Arakavyuuham a 10-member percussion band from Kerala Kalamandalam experiments with traditional and Western instruments

‘We are cooking some delicious dishes with our instruments,’ this culinary metaphor richly encapsulates the creative essence of Arakavyuuham, the percussion band birthed within the hallowed walls of the Kerala Kalamandalam Deemed University, a prestigious facility for the performing arts located in Cheruthuruthy, Thrissur district. This inventive group of musicians, all postgraduate students, is stirring up the traditional music scene with an audacious blend of classical and contemporary instrumental flavors.

Arakavyuuham is composed of ten members, bound together not just by their love for music but also by the powerful ties of companionship formed over years of cohabitating in the institution’s hostel. Adithya Krishna, the founder and a proficient chenda student, joyfully acknowledges this bond, as the members have known each other since their adolescent enrollment in Class VIII. Now, as some of these artist-friends approach the completion of their courses, the group has become more like a family, having navigated the rhythms of life and music together for more than a decade.

The pioneering spirit that fuels this ensemble’s musical journey owes its inspiration to a senior who once dabbled with multiple percussion instruments, blending divergent sounds in joyous jamming sessions. This innovative approach resonated with the young musicians, compelling them to create their unique symphonic recipe with an ensemble boasting of traditional drums like the chenda, mridangam, thimila, mizhavu, edakka, and western instruments like drums, cajon, and darbuka.
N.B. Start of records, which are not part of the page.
-- ==== Sys2Proof/Machine/Profiles.lean ====
section
/-! DEFINITION. The profile requests (R63 to R65). -/

namespace Sys2Proof.Machine

/-- The ranges of a profile's parameters (R64, step 3). -/
def profileRanges (ps : ProfileParams) : Bool :=
  (ps.rate.toNat == 250 || ps.rate.toNat == 500) && decide (ps.size.toNat ≤ 3) && within 8 255 ps.gap3.toNat &&
    within 1 16 ps.interleave.toNat && within 0 39 ps.cylSkew.toNat && within 0 39 ps.headSkew.toNat

/-- The profile that PROFILE SET defines (R64): the skews are stored as given. -/
def profileOf (ps : ProfileParams) : Profile :=
  { defined := true, rate := ps.rate.toNat,
    layout :=
      { sectors := ps.sectors.toNat, size := (sizeOfByte ps.size).getD 0, firstSector := ps.firstSector.toNat,
        gap3 := ps.gap3.toNat, fill := ps.fill, interleave := ps.interleave.toNat, cylSkew := ps.cylSkew.toNat,
        headSkew := ps.headSkew.toNat } }

/-- The default tracks of a profile pass the load-time fit test (R64, step 4). -/
def Profile.fits (p : Profile) : Bool := fitsAtLoad p.rate p.layout.sectors (p.layout.sectors * sizeBytes p.layout.size)

/-- PROFILE SET (R64). -/
def workProfileSet (ps : ProfileParams) (d : Device) : Device × Response :=
  withSlot 16 ps.profile d fun p =>
    checked d [(within 0 40 ps.sectors.toNat, .badValue)]
      (if ps.sectors.toNat = 0 then answerOk (d.setProfile p Profile.vacant) []
      else
        checked d [(profileRanges ps, .badValue), ((profileOf ps).fits, .badValue)]
          (answerOk (d.setProfile p (profileOf ps)) []))

/-- PROFILE QUERY (R65). -/
def workProfileQuery (profile : Byte) (d : Device) : Device × Response :=
  withSlot 16 profile d fun p =>
    answerOk d (uFlag (d.profile p).defined ++ u16 (d.profile p).rate ++ uLayout (d.profile p).layout)

end Sys2Proof.Machine
end

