/-- R7 and R8, with R6's disposal of the record an entry named before. -/
def Obligations.InstallAndRemove : Prop :=
  ∀ st : Store,
    (∀ r : RecNo,
      let x := st.record r
      let im := st.image x.image
      let g := st.install r
      im.entryAt x.key < im.directory.length →
      (∀ o, im.entry x.key = some o → o ≠ r ∧ (st.record o).image = x.image ∧ (st.record o).link = .linked) →
      g.record r = { x with state := .present, link := .linked } ∧ g.memory = st.memory ∧
      (∀ j, j ≠ x.image → g.image j = st.image j) ∧
      (∀ o, o ≠ r → im.entry x.key ≠ some o → g.record o = st.record o) ∧
      (im.entry x.key = none → g.freePages = st.freePages ∧
        g.image x.image = { im with directory := im.directory.set (im.entryAt x.key) (some r)
                                    presentTracks := im.presentTracks + 1 }) ∧
      ∀ o, im.entry x.key = some o →
        g.image x.image = { im with directory := im.directory.set (im.entryAt x.key) (some r)
                                    pagesHeld := im.pagesHeld - (st.record o).track.pages.length } ∧
        ((st.record o).readPin = true → g.record o = { st.record o with link := .unlinked } ∧
          g.freePages = st.freePages) ∧
        ((st.record o).readPin = false → g.record o = TrackRecord.free ∧
          ∀ p, p ∈ g.freePages ↔ p ∈ st.freePages ∨ p ∈ (st.record o).track.pages)) ∧
    ∀ (i : ImageNo) (key : Key),
      let im := st.image i
      let g := st.remove i key
      (im.entry key = none → g = st) ∧
      ∀ o, im.entry key = some o → (st.record o).image = i → (st.record o).link = .linked →
        g.memory = st.memory ∧ (∀ j, j ≠ i → g.image j = st.image j) ∧ (∀ o', o' ≠ o → g.record o' = st.record o') ∧
        g.image i = { im with directory := im.directory.set (im.entryAt key) none
                              presentTracks := im.presentTracks - 1
                              pagesHeld := im.pagesHeld - (st.record o).track.pages.length } ∧
        ((st.record o).readPin = true → g.record o = { st.record o with link := .unlinked } ∧
          g.freePages = st.freePages) ∧
        ((st.record o).readPin = false → g.record o = TrackRecord.free ∧
          ∀ p, p ∈ g.freePages ↔ p ∈ st.freePages ∨ p ∈ (st.record o).track.pages)

/-! ## Building, amending and reading images (chapters 1 and 3) -/

/-- R24, R25, R65, R77, R92, R120 and R157 field by field; widths and order where no table gives them are the model's
choice (logs 14 and 18). -/
def Obligations.Queries : Prop :=
  (∀ (s : State) (tag n : Byte), PortReady s.dev →
    (8 ≤ n.toNat → exec (.imageQuery tag n) s = .next (s.refused tag 0x15 .noSuch)) ∧
    (16 ≤ n.toNat → exec (.profileQuery tag n) s = .next (s.refused tag 0x31 .noSuch)) ∧
    (∀ i : ImageNo, n.toNat = i.val →
      let im := s.dev.image i
      let lay := im.layout
      exec (.imageQuery tag n) s = .next (s.answered s.dev tag 0x15 .ok (
        u8 im.state.pos ++ im.label ++ u8 im.cylinders ++ u8 im.heads ++ u16 im.rate ++
        (u8 lay.sectors ++ u8 lay.size.val ++ u8 lay.firstSector ++ u8 lay.gap3 ++ [lay.fill] ++ u8 lay.interleave ++
          u8 lay.cylSkew ++ u8 lay.headSkew) ++
        u8 im.pins ++ u8 im.bindings ++ u8 im.presentTracks ++ u16 im.pagesHeld ++
        u32 (if im.checksumValid then im.checksum else 0) ++ uFlag im.checksumValid ++
        (match im.captureOwner with
          | some c => u8 c.val
          | none => [0xFF])))) ∧
    (∀ p : ProfileNo, n.toNat = p.val →
      let x := s.dev.profile p
      let lay := x.layout
      exec (.profileQuery tag n) s = .next (s.answered s.dev tag 0x31 .ok (
        uFlag x.defined ++ u16 x.rate ++
        (u8 lay.sectors ++ u8 lay.size.val ++ u8 lay.firstSector ++ u8 lay.gap3 ++ [lay.fill] ++ u8 lay.interleave ++
          u8 lay.cylSkew ++ u8 lay.headSkew)))) ∧
    let count (q : TrackRecord → Bool) := (List.finRange 512).countP fun r => q (s.dev.store.record r)
    exec (.storeStatus tag) s = .next (s.answered s.dev tag 0x73 .ok (
      u16 s.dev.store.freePages.length ++ u16 (count fun x => x.state == .free) ++ u8 (count fun x => x.state == .loading) ++
      u8 (count fun x => x.link == .unlinked) ++ (List.finRange 8).flatMap fun i => u8 (s.dev.image i).state.pos))) ∧
  (∀ (s : State) (tag n : Byte), PortReady s.dev →
    (8 ≤ n.toNat → exec (.lotQuery tag n) s = .next (s.refused tag 0x47 .noSuch)) ∧
    (6 ≤ n.toNat → exec (.channelQuery tag n) s = .next (s.refused tag 0x59 .noSuch)) ∧
    (∀ l : LotNo, n.toNat = l.val →
      let x := s.dev.lot l
      exec (.lotQuery tag n) s = .next (s.answered s.dev tag 0x47 .ok (
        u8 x.state.pos ++ u8 x.image.val ++ u16 x.target ++ u16 x.good ++ u16 x.rejects ++
        (u16 x.tally.writeProtected ++ u16 x.tally.mediaLost ++ u16 x.tally.trackFailed ++ u16 x.tally.timeLimit ++
          u16 x.tally.overfull ++ u16 x.tally.aborted ++ u16 x.tally.driveFault) ++
        u8 x.inFlight ++ u16 x.mark ++ u8 x.digits ++ u8 x.encoding.pos ++ u32 x.first ++ u32 x.last ++ u32 x.next ++
        u8 x.reissue.length ++ x.reissue.flatMap u32 ++ u32 x.void ++ uFlag x.reissueEnable ++
        (match x.patch with
          | some q => u8 q.cyl ++ u8 q.head ++ u8 q.sector ++ u16 q.offset
          | none => List.replicate 5 0xFF) ++
        u8 x.verify.pos ++ u8 x.retryLimit ++ u8 x.budget))) ∧
    (∀ c : Chan, n.toNat = c.val →
      let ch := s.dev.chan c
      let vfault (f : Option VerifyFault) : List Byte :=
        match f with
        | some v => u8 v.kind.pos ++ u8 v.key.cyl ++ u8 v.key.head ++ u8 v.attempt ++ u8? v.slot ++ u8? v.logical
        | none => List.replicate 6 0xFF
      exec (.channelQuery tag n) s = .next (s.answered s.dev tag 0x59 .ok (
        u8 ch.state.pos ++ u8 ch.work.pos ++
        (match ch.fault with
          | some f => u8 f.reason.pos ++ u32 f.detail
          | none => List.replicate 5 0xFF) ++
        uFlag ch.faultPending ++ u8 ch.ejectBin.pos ++ uFlag ch.hold ++
        (match ch.lot with
          | some l => u8 l.val
          | none => [0xFF]) ++
        uFlag ch.master ++ u8 ch.stepInterval ++ u8 ch.settle ++ u32 ch.period ++ u8 ch.headCyl ++ uFlag ch.calibrated ++
        uFlag ch.lines.index ++ uFlag ch.lines.trackZero ++ uFlag ch.media ++ uFlag ch.lines.writeProtect ++
        (match ch.last with
          | some o =>
            (match o.outcome with
              | .good => [0, 0xFF]
              | .reject r => 1 :: u8 r.pos) ++
            u8? (o.faultReason.map FaultReason.pos) ++ u8 o.lot.val ++ u32? o.serial ++ uKey o.failedKey ++
            vfault o.verifyFault ++ u8 o.written ++ u16 o.rewrites
          | none => List.replicate 19 0xFF) ++
        match ch.ctx with
          | some x =>
            u8 x.lot.val ++ u8 x.image.val ++ u32? x.serial ++ u8 x.digits ++ u8 x.encoding.pos ++
            (match x.patch with
              | some q => u8 q.cyl ++ u8 q.head ++ u8 q.sector ++ u16 q.offset
              | none => List.replicate 5 0xFF) ++
            u8 x.verify.pos ++ u8 x.retryLimit ++ u8 x.budget ++ uKey x.key ++ u8? (x.phase.map CopyPhase.pos) ++
            u8 x.attempt ++ u8 x.failures ++ u8? x.counter ++ u8 x.written ++ u16 x.rewrites ++ vfault x.lastFault ++
            (match x.plan with
              | some p => u8 p.gEff ++ u16 p.expected
              | none => [0xFF, 0xFF, 0xFF])
          | none => List.replicate 34 0xFF))) ∧
    let x := s.dev.capture
    exec (.captureQuery tag) s = .next (s.answered s.dev tag 0x62 .ok (
      u8 x.state.pos ++ u8? (x.channel.map Fin.val) ++ u8? (x.image.map Fin.val) ++ u8 x.firstCyl ++ u8 x.lastCyl ++
      u8 x.headCount ++ uKey x.key ++ u8? (x.phase.map CapturePhase.pos) ++ u8 x.scans ++ u8 x.reads ++ u8 x.captured ++
      u8 x.absent ++ u8 x.failed.length ++
      (x.failed.flatMap fun e => u8 e.1.cyl ++ u8 e.1.head ++ u8 e.2.pos) ++
      u8 x.overflow ++ u8? (x.endReason.map EndReason.pos))))

/-- R59 and R60, after the read checks of R47; the present flag is 1 for a PRESENT record (log 15, DEDUCED). -/
def Obligations.LookupsReport : Prop :=
  ∀ (s : State) (tag image cyl head : Byte), PortReady s.dev →
    (8 ≤ image.toNat →
      (∀ f m : Byte, exec (.trackQuery tag image cyl head f m) s = .next (s.refused tag 0x24 .noSuch)) ∧
      ∀ (j : Byte) (o : Half) (l : Byte), exec (.sectorPeek tag image cyl head j o l) s =
        .next (s.refused tag 0x25 .noSuch)) ∧
    ∀ i : ImageNo, image.toNat = i.val →
      let im := s.dev.image i
      let key : Key := ⟨cyl.toNat, head.toNat⟩
      let entry := im.directory.getD (key.cyl * im.heads + key.head) none
      let t := match entry with
        | some r => (s.dev.store.record r).track
        | none => defaultTrack im.layout key
      let outside := im.cylinders ≤ key.cyl ∨ im.heads ≤ key.head
      (∀ f m : Byte, exec (.trackQuery tag image cyl head f m) s = .next (
        if im.state = .vacant then s.refused tag 0x24 .wrongState
        else if outside then s.refused tag 0x24 .badValue
        else if 39 < f.toNat ∨ 32 < m.toNat then s.refused tag 0x24 .badValue
        else s.answered s.dev tag 0x24 .ok (
          uFlag entry.isSome ++
          (match entry with
            | some r => u16 r.val
            | none => [0xFF, 0xFF]) ++
          uFlag (s.dev.store.records.toList.any fun x => x.state == .loading && x.image == i && x.key == key) ++
          u8 t.gap3 ++ u8 t.interleave ++ u8 t.skew ++ u8 t.n ++ u16 t.dataLen ++ u8 t.pages.length ++ u16 t.sum ++
          u8 (min m.toNat (t.n - f.toNat)) ++ ((t.sectors.drop f.toNat).take m.toNat).flatMap uSector))) ∧
      ∀ (j : Byte) (o : Half) (l : Byte), exec (.sectorPeek tag image cyl head j o l) s = .next (
        if im.state = .vacant then s.refused tag 0x25 .wrongState
        else if outside then s.refused tag 0x25 .badValue
        else if l.toNat < 1 ∨ 64 < l.toNat then s.refused tag 0x25 .badValue
        else match t.sectors[j.toNat]? with
          | none => s.refused tag 0x25 .badValue
          | some e =>
            if 128 * 2 ^ e.size.val < o.toNat + l.toNat then s.refused tag 0x25 .badValue
            else s.answered s.dev tag 0x25 .ok (u8 l.toNat ++
              match e.store with
                | .fill v => List.replicate l.toNat v
                | .data => (List.range l.toNat).map fun k =>
                    dataRead s.dev.store.memory t.pages (dataOffset t.sectors j.toNat + o.toNat + k)))
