theorem workLotMark_works (l : Byte) (m : Half) (d : Device) : Works d (workLotMark l m d).1 :=
  .slot fun _ => .checks fun _ => .moves (Moves.refl.setLot _ _)

theorem workLotQuery_works (l : Byte) (d : Device) : Works d (workLotQuery l d).1 := .slot fun _ => .same d _

theorem workChannelEnable_works (c : Byte) (d : Device) : Works d (workChannelEnable c d).1 :=
  .slot fun c => .checks fun _ => .moves (Device.enterService_moves c .refl)

theorem workChannelDisable_works (c : Byte) (d : Device) : Works d (workChannelDisable c d).1 :=
  .slot fun _ => .checks fun _ => .moves (Moves.refl.modChan _ _)

theorem workChannelAssign_works (c l : Byte) (d : Device) : Works d (workChannelAssign c l d).1 :=
  .slot fun c => by
    split
    · exact .refused d _
    · exact .checks fun _ => .moves (Device.reconsider_moves c (Moves.refl.modChan _ _))

theorem workChannelHold_works (c : Byte) (d : Device) : Works d (workChannelHold c d).1 :=
  .slot fun c => .moves (by simp only [answerState, answerOk]; exact Moves.refl.modChan c _)

theorem workChannelRelease_works (c : Byte) (d : Device) : Works d (workChannelRelease c d).1 :=
  .slot fun c => .moves (Device.released_moves c .refl)

theorem workChannelAbort_works (c : Byte) (d : Device) : Works d (workChannelAbort c d).1 :=
  .slot fun c => .checks fun _ => .moves (Device.copyCut_moves c _ .refl)

theorem workChannelEject_works (c : Byte) (d : Device) : Works d (workChannelEject c d).1 :=
  .slot fun c => .checks fun _ => .moves (Moves.refl.beginEject c _)

theorem Device.cleared_moves {d e : Device} {c : Chan} (h : d.cleared c = some e) : Moves d e := by
  unfold Device.cleared at h
  split at h <;> cases h
  · exact Device.enterIdle_moves c .refl
  · exact Moves.refl.beginEject c _
  · exact Device.enterService_moves c (Moves.refl.modChan c _)

theorem workChannelClear_works (c : Byte) (d : Device) : Works d (workChannelClear c d).1 :=
  .slot fun c => by
    split
    · exact .refused d _
    · rename_i e he
      exact .moves (Device.cleared_moves he)

theorem workChannelTiming_works (c s e : Byte) (d : Device) : Works d (workChannelTiming c s e d).1 :=
  .slot fun c => .checks fun _ => .moves (by simp only [answerOk]; exact Moves.refl.modChan c _)

theorem workChannelQuery_works (c : Byte) (d : Device) : Works d (workChannelQuery c d).1 := .slot fun _ => .same d _

theorem workCaptureStart_works (c i f l k : Byte) (d : Device) : Works d (workCaptureStart c i f l k d).1 :=
  .slot fun c => .slot fun i => .checks fun _ => .moves (Device.startCapture_moves c i _ _ _ .refl)

theorem workCaptureAbort_works (d : Device) : Works d (workCaptureAbort d).1 :=
  .checks fun _ => .moves (Device.abortCapture_moves .refl)

theorem workNoticeEnable_works (m : BitVec 24) (p : Byte) (d : Device) : Works d (workNoticeEnable m p d).1 :=
  .checks fun hc => .enabled m _ (by simpa using hc _ (List.mem_cons_self ..))

/-- A request other than PART RESET has a reply, and does to the part what `Works` lists. -/
theorem work_works {r : Request} (hr : r ≠ .partReset) (d : Device) :
    Works d (work r d).1 ∧ (work r d).2.isSome = true := by
  cases r with
  | imageCreate => exact ⟨workImageCreate_works .., rfl⟩
  | imageSeal => exact ⟨workImageSeal_works .., rfl⟩
  | imageUnseal => exact ⟨workImageUnseal_works .., rfl⟩
  | imageRetire => exact ⟨workImageRetire_works .., rfl⟩
  | imageDiscard => exact ⟨workImageDiscard_works .., rfl⟩
  | imageQuery => exact ⟨workImageQuery_works .., rfl⟩
  | trackLoad => exact ⟨workTrackLoad_works .., rfl⟩
  | trackFill => exact ⟨workTrackFill_works .., rfl⟩
  | trackRemove => exact ⟨workTrackRemove_works .., rfl⟩
  | trackRead => exact ⟨workTrackRead_works .., rfl⟩
  | trackQuery => exact ⟨workTrackQuery_works .., rfl⟩
  | sectorPeek => exact ⟨workSectorPeek_works .., rfl⟩
  | sectorAmend => exact ⟨workSectorAmend_works .., rfl⟩
  | streamAbort => exact ⟨workStreamAbort_works .., rfl⟩
  | profileSet => exact ⟨workProfileSet_works .., rfl⟩
  | profileQuery => exact ⟨workProfileQuery_works .., rfl⟩
  | lotCreate => exact ⟨workLotCreate_works .., rfl⟩
  | lotStart => exact ⟨workLotStart_works .., rfl⟩
  | lotHold => exact ⟨workLotHold_works .., rfl⟩
  | lotResume => exact ⟨workLotResume_works .., rfl⟩
  | lotClose => exact ⟨workLotClose_works .., rfl⟩
  | lotDelete => exact ⟨workLotDelete_works .., rfl⟩
  | lotMark => exact ⟨workLotMark_works .., rfl⟩
  | lotQuery => exact ⟨workLotQuery_works .., rfl⟩
  | channelEnable => exact ⟨workChannelEnable_works .., rfl⟩
  | channelDisable => exact ⟨workChannelDisable_works .., rfl⟩
  | channelAssign => exact ⟨workChannelAssign_works .., rfl⟩
  | channelHold => exact ⟨workChannelHold_works .., rfl⟩
  | channelRelease => exact ⟨workChannelRelease_works .., rfl⟩
  | channelAbort => exact ⟨workChannelAbort_works .., rfl⟩
  | channelEject => exact ⟨workChannelEject_works .., rfl⟩
  | channelClear => exact ⟨workChannelClear_works .., rfl⟩
  | channelTiming => exact ⟨workChannelTiming_works .., rfl⟩
  | channelQuery => exact ⟨workChannelQuery_works .., rfl⟩
  | captureStart => exact ⟨workCaptureStart_works .., rfl⟩
  | captureAbort => exact ⟨workCaptureAbort_works .., rfl⟩
  | captureQuery => exact ⟨.moves .refl, rfl⟩
  | noticeRead => exact ⟨.moves .refl, rfl⟩
  | noticeClear => exact ⟨.cleared _, rfl⟩
  | noticeEnable => exact ⟨workNoticeEnable_works .., rfl⟩
  | storeStatus => exact ⟨.moves .refl, rfl⟩
  | partReset => exact absurd rfl hr

end Sys2Proof.Machine
end

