-- ==== Sys2Proof/Laws/Engine.lean ====
section
/-! SUPPORT. The laws of the request engine: what posting does on a ready port, and what every request leaves of the port;
and what a write at a location of the port can do. -/

namespace Sys2Proof.Machine

@[simp] theorem Device.writeControl_post (d : Device) : d.writeControl 0x01 = d.post := rfl
@[simp] theorem Device.writeControl_nextReply (d : Device) : d.writeControl 0x02 = d.nextReply := rfl
@[simp] theorem Device.writeControl_cancelFrame (d : Device) : d.writeControl 0x03 = d.cancelFrame := rfl

/-- Any other control code is ignored (R159). -/
theorem Device.writeControl_other {b : Byte} (h : b ∉ ([0x01, 0x02, 0x03] : List Byte)) (d : Device) : d.writeControl b = d := by
  simp only [List.mem_cons, List.not_mem_nil, or_false, not_or] at h
  unfold Device.writeControl
  rw [if_neg h.1, if_neg h.2.1, if_neg h.2.2]

/-- A write is lost while the RESET input is asserted (R172). -/
@[simp] theorem Device.writeAt_held {d : Device} (h : d.resetInput = true) (l : Location) (b : Byte) : d.writeAt l b = d := by
  simp [Device.writeAt, Device.access, h]

/-- With the RESET input released, a write has the effect of its location (R159). -/
theorem Device.writeAt_released {d : Device} (h : d.resetInput = false) (b : Byte) :
    d.writeAt .body b = d.writeBody b ∧ d.writeAt .frame b = d.openFrame b ∧
      d.writeAt .stream b = d.writeStreamByte b ∧ d.writeAt .control b = d.writeControl b := by
  simp [Device.writeAt, Device.access, h]

/-- The three control codes that have a row, as accesses (R159). -/
theorem Device.writeAt_control (d : Device) : d.writeAt .control 0x01 = d.access Device.post ∧
    d.writeAt .control 0x02 = d.access Device.nextReply ∧ d.writeAt .control 0x03 = d.access Device.cancelFrame :=
  ⟨rfl, rfl, rfl⟩

/-- A read of Frame or Control changes nothing (R159). -/
@[simp] theorem Device.readAt_frame (d : Device) : d.readAt .frame = (d.readFrame, d) := rfl
@[simp] theorem Device.readAt_control (d : Device) : d.readAt .control = (d.readControl, d) := rfl

/-- A frame posted to a ready port is worked at once, and its reply placed (R162). -/
theorem Device.postFrame_ready {d : Device} (h : PortReady d) (f : Frame) :
    d.postFrame f = (workFrame f (d.taking f)).1.placeReply f (workFrame f (d.taking f)).2 := by
  have hq : d.port.requests.length < 4 := by rw [h.empty]; decide
  unfold Device.postFrame
  rw [if_pos hq]
  have ready : Device.engineReady
      { d with port := { d.port with frame := none, requests := d.port.requests ++ [f], postRefused := false } } = true := by
    simp [Device.engineReady, h.idle, h.room]
  unfold Device.engineCheck
  simp only [h.empty, List.nil_append, List.length_singleton]
  unfold Device.runEngine
  simp only
  rw [h.empty, List.nil_append] at ready
  rw [if_pos ready]
  rfl

/-- The part at work on a frame, as the part with another port (`Device.withPort`). -/
theorem Device.taking_eq (d : Device) (f : Frame) :
    d.taking f =
      d.withPort { d.port with frame := none, requests := [], postRefused := false, working := some f } := rfl

/-- A request row on a ready port, its frame being read back as the request: the owning block works it at once (R162, R163). -/
theorem Device.submit_ready {d : Device} (h : PortReady d) {tag : Byte} {r : Request}
    (hd : decodeRequest r.code r.params = .ok r) (hl : (r.body tag).length ≤ 256) :
    d.submit tag r = (work r (d.taking ⟨r.code, r.body tag, false⟩)).1.placeReply ⟨r.code, r.body tag, false⟩
      (work r (d.taking ⟨r.code, r.body tag, false⟩)).2 := by
  have hf : requestFrame tag r = ⟨r.code, r.body tag, false⟩ := by
    unfold requestFrame
    rw [List.take_of_length_le hl, decide_eq_false (by omega)]
  have hw : ∀ e : Device, workFrame ⟨r.code, r.body tag, false⟩ e = work r e := by
    intro e
    have : decodeRequest r.code (r.body tag).tail = .ok r := hd
    unfold workFrame
    simp only [this]
    rw [if_neg (by unfold Request.body; simp), if_neg (by simp)]
  unfold Device.submit Device.access
  rw [h.released, hf]
  refine (if_neg (by decide)).trans ?_
  dsimp only
  rw [Device.postFrame_ready h, hw]

/-- A request row on a ready port, answered: when the owning block takes the part to `e` and answers `x`, the command takes it to
`e` with the reply in the queue (R161, R162, R164). -/
theorem Device.submit_answered {d e : Device} (h : PortReady d) {tag : Byte} {r : Request} {x : Response}
    (hd : decodeRequest r.code r.params = .ok r) (hl : (r.body tag).length ≤ 256)
    (hq : e.port.requests = []) (hi : e.port.working = none)
    (hw : work r (d.taking ⟨r.code, r.body tag, false⟩) = (e.taking ⟨r.code, r.body tag, false⟩, some x)) :
    d.submit tag r = e.answered tag r.code x.completion x.result := by
  rw [Device.submit_ready h hd hl, hw]
  unfold Device.placeReply Device.answered Device.taking replyTo Request.body
  simp [hq, hi]

/-- What a request does to the port: PART RESET apart, it changes the stream alone (R167). -/
theorem Moves.port {d e : Device} (h : Moves d e) : e.port = d.port := by
  induction h with
  | refl => rfl
  | setChan _ _ _ ih => exact ih
  | setLot _ _ _ ih => exact ih
  | setImage _ _ _ ih => exact ih
  | notify _ _ _ ih => exact ih
  | setCapture _ _ ih => exact ih
  | count _ ih => exact ih
  | vacate _ _ ih => exact ih
  | captured _ _ _ _ _ _ _ _ ih => exact ih

/-- An event leaves the profile table, the RESET input, the enable mask and the polarity as they were. -/
theorem Moves.still {d e : Device} (h : Moves d e) :
    e.profiles = d.profiles ∧ e.resetInput = d.resetInput ∧ e.notices.enable = d.notices.enable ∧
      e.notices.activeHigh = d.notices.activeHigh := by
  induction h with
  | refl => exact ⟨rfl, rfl, rfl, rfl⟩
  | setChan _ _ _ ih => exact ih
  | setLot _ _ _ ih => exact ih
  | setImage _ _ _ ih => exact ih
  | notify _ _ _ ih => exact ih
  | setCapture _ _ ih => exact ih
  | count _ ih => exact ih
  | vacate _ _ ih => exact ih
  | captured _ _ _ _ _ _ _ _ ih => exact ih

/-- A request other than PART RESET changes nothing of the port but the stream and STREAM FAULT. -/
theorem Works.port {d e : Device} (h : Works d e) :
    ∃ (st : Stream) (f : Bool), e.port = { d.port with stream := st, streamFault := f } := by
  cases h with
  | moves h => exact ⟨d.port.stream, d.port.streamFault, by rw [h.port]⟩
  | profile => exact ⟨d.port.stream, d.port.streamFault, rfl⟩
  | deleted => exact ⟨d.port.stream, d.port.streamFault, rfl⟩
  | cleared => exact ⟨d.port.stream, d.port.streamFault, rfl⟩
  | enabled => exact ⟨d.port.stream, d.port.streamFault, rfl⟩
  | installed => exact ⟨d.port.stream, d.port.streamFault, rfl⟩
  | loading r i key t p len => exact ⟨.inbound r len, false, rfl⟩
  | removed => exact ⟨d.port.stream, d.port.streamFault, rfl⟩
  | reading r len => exact ⟨.outbound r len, false, rfl⟩
  | amended => exact ⟨d.port.stream, d.port.streamFault, rfl⟩
  | aborted => exact ⟨.closed, d.port.streamFault, rfl⟩

end Sys2Proof.Machine
end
Arakavyuuham’s distinctiveness lies in the soul of Kathakali Sangeetham, the music paradigm integral to the Kathakali dance drama. Venturing beyond the boundaries of both classical and popular music, the group endeavors to infuse this genre with a contemporary, western twist. The challenge was in harmonizing the acoustic output of culturally and ritually tied instruments, mastering their limited sound variations to synergize with the polyrhythmic patterns from their western counterparts. It’s a delicate balancing act that Adithya and his comrades have embraced with fervor.

Interestingly, the ensemble’s structure during performances bears an improvisational approach that stands apart from taniavarthanam, where percussionists individually showcase their rhythmic prowess. Arakavyuuham, instead, opts for a collective narrative, with each section commanded by an instrument, but not predetermined, ensuring a spontaneous and engaging musical conversation among the members.

Deriving its name from the confluence of Sanskrit words ‘arakam’, meaning cacophony, and ‘vyooham’, denoting a group, the band playfully engages with the expectation of dissonance when diverse sounds are blended only to artfully subvert it. With Arakavyuuham, the supposed cacophony transforms into a harmonious and innovative soundscape.

Their repertoire extends beyond Kathakali padams to Carnatic music-infused film songs, showcasing their ability to straddle diverse musical worlds with ease. Their performances, starting with a debut on the Kalamandalam campus, have been a feast for the ears, and their upcoming schedule includes appearances at esteemed cultural festivals across Kannur, Kollam, and Alappuzha.

This fascinating story of Arakavyuuham—a chronicle of musical impressionism and heartfelt camaraderie—continues undeterred, as the members affirm their collective commitment to this audacious project, even as some graduate and move on from their Kalamandalam chapter. Reflecting on the road ahead, Adithya reassures fans and patrons alike that despite the educational transitions, the band will go on, inviting audiences to savor the rich, aural dishes they have so passionately prepared.